By Haakon Brunell, Christopher Handscomb, and Frithjof Lund

Oil and gas companies face pressure on returns intensified by the sharp fall in oil price. We explore the organizational implications of shifting from volume to value.

Oil and gas companies are facing pressure on returns, driven by both margin and capital intensity effects and intensified by the recent sharp fall in oil price. Even as average crude oil prices remained largely flat between 2008 and 2013, McKinsey research shows average return on invested capital among international oil companies (IOCs) declined from 27 percent to 11 percent in the period driven by escalating costs linked to underlying “evergreen” organizational issues. These include unclear accountability and redundancy arising from complex matrix structures, unwieldy standards and processes that hinder performance on the line, and increasing employee costs.

In response, both majors and independents have begun shifting their capital market proposition away from the traditional emphasis on volume growth to focus more intently on creating value through opex and capex optimization.

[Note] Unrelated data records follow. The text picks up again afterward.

/-- The store stage's aborts. -/
theorem storeStage_error {f : State} {a : Abort} (h : storeStage f = .error a) :
    ∃ rem, f.stst = .busy rem ∧ ¬ 1 < rem ∧
      ((f.sq = [] ∧ a = .protocolViolation .storeStageWithoutHead f.cycle) ∨
       (∃ e rest, f.sq = e :: rest ∧ memWrite f.mem f.cfg.memSize e.addr e.op.width e.data = none ∧
         a = .memoryOutOfRange e.addr e.op.width .store f.cycle)) := by
  unfold storeStage at h
  split at h
  · rename_i rem hs
    split at h
    · cases h
    · refine ⟨rem, hs, ‹_›, ?_⟩
      split at h
      · cases h
        exact .inl ⟨‹_›, rfl⟩
      · rename_i e rest hq
        split at h
        · cases h
        · cases h
          exact .inr ⟨e, rest, hq, ‹_›, rfl⟩
  · split at h
    · cases h
    · split at h <;> cases h

/-! ## Issue (41_issue_unit.md R170 to R177) -/

/-- What issue can do: hand the head over, or hold. -/
theorem issue_cases {f : State} {o : IssueOut} (h : issue f = .ok o) :
    (f.iq = [] ∧ o = ⟨[], none, none⟩) ∨
    (∃ i rest op, f.iq = i :: rest ∧ i.op = some op ∧ issueGate f op = true ∧
      o = ⟨rest, some (latchOf f i op), i.rd.map fun d => (d, f.robTail)⟩) ∨
    (∃ i rest op, f.iq = i :: rest ∧ i.op = some op ∧ issueGate f op = false ∧
      o = ⟨f.iq, none, none⟩) := by
  unfold issue at h
  split at h
  · cases h
    exact .inl ⟨‹_›, rfl⟩
  · rename_i i rest hq
    split at h
    · cases h
    · rename_i op ho
      split at h
      · cases h
        exact .inr (.inl ⟨i, rest, op, hq, ho, ‹_›, rfl⟩)
      · rename_i hg
        cases h
        exact .inr (.inr ⟨i, rest, op, hq, ho, by simpa using hg, by rw [hq]⟩)

/-- Issue aborts exactly on an INVALID head (R171). -/
theorem issue_error {f : State} {a : Abort} (h : issue f = .error a) :
    ∃ i rest, f.iq = i :: rest ∧ i.op = none ∧ a = .unclassifiable i.word i.pc f.cycle := by
  unfold issue at h
  split at h
  · cases h
  · rename_i i rest hq
    split at h
    · cases h
      exact ⟨i, rest, hq, ‹_›, rfl⟩
    · split at h <;> cases h

/-! ## Fetch (R160, R161) -/

/-- What fetch can do. -/
theorem fetch_cases {port : FetchPort} {f : State} {r : Option IRec} (h : fetch port f = .ok r) :
    (fetchGate f = true ∧ ∃ i, port f = .ok i ∧ r = some i) ∨ (fetchGate f = false ∧ r = none) := by
  unfold fetch at h
  split at h
  · split at h
    · cases h
      exact .inl ⟨‹_›, _, ‹_›, rfl⟩
    · cases h
  · rename_i hg
    cases h
    exact .inr ⟨by simpa using hg, rfl⟩

/-- With the gate closed the port is not read. -/
theorem fetch_of_closed {port : FetchPort} {f : State} (h : fetchGate f = false) : fetch port f = .ok none := by
  unfold fetch
  simp [h]

end Sys2Proof.Machine
end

That “volume-to-value” push has emerged as a central theme across the industry. Chevron echoed it in analyst discussions when they stated they are “value-driven, not volume-driven.”1 BP made “Value over Volume” the first element of their 2014 proposition to shareholders.2 BG’s strategy promises to “Prioritize value over production,”3 and ConocoPhillips talks of a “shifting portfolio driving peer-leading cash margin growth.”4

Delivering on that value promise, however, requires companies to improve performance across the business and adapt deeply embedded cultural norms. Based on McKinsey research and dialog with several hundred executives over the last year, this article explores the organizational implications that oil and gas players need to consider to improve growth and performance and shift from volume to value. They include how to tune organization structure, simplify processes and ways of working and address “people” challenges in addition to culture shifts and leadership required to successfully implement these changes. Combining an integrated program of organizational initiatives with stringent capital and portfolio management will enable companies to shift their focus from volume to value and, ultimately, transform their performance.

Get your matrix to work

Many companies ask whether they should adopt an “asset” or “functional” model, but this is the wrong question; rather the key is finding the right balance between the two. Most oil and gas companies have evolved their organizational design and operating model over the past five years, with a clear convergence on a matrix structure, that is, asset organizations with a strong functional dimension (Exhibit 1). This convergence is a response to common demographic, competency, technology, and regulatory pressures across the industry and reflects the many potential benefits of a matrix structure. However, poor implementation of a matrix is a key contributor to cost escalation and inefficiency. Increased complexity, poorly defined roles and accountabilities, unclear reporting lines, and duplication of activity are major factors in value erosion.5

Evolution of the organizational model at the oil and gas majors.

To arrest that slide, oil and gas companies need to refine their matrix organizations in the following ways:

1. Clarify the role of your functions and eliminate duplication

Failure to clearly define the role of technical functions quickly leads to “mission creep” and uncontrolled growth in central teams that disempowers and burdens asset organizations. Too often roles muddled. A given function might be involved in setting standards and policing while at the same time contracting to provide services. Such “split personalities” cause confusion and inefficiency in the line. A framework such as that shown in Exhibit 2 can help bring much-needed clarity.

Potential roles of a central function.

Once roles have been defined, companies should eradicate duplicate horizontal activity across functions and asset teams. One company did this by combining their internal, corporate, and rig audit functions into a single internal audit team. This reduced cost and facilitated greater coordination of audit activity hitting the line.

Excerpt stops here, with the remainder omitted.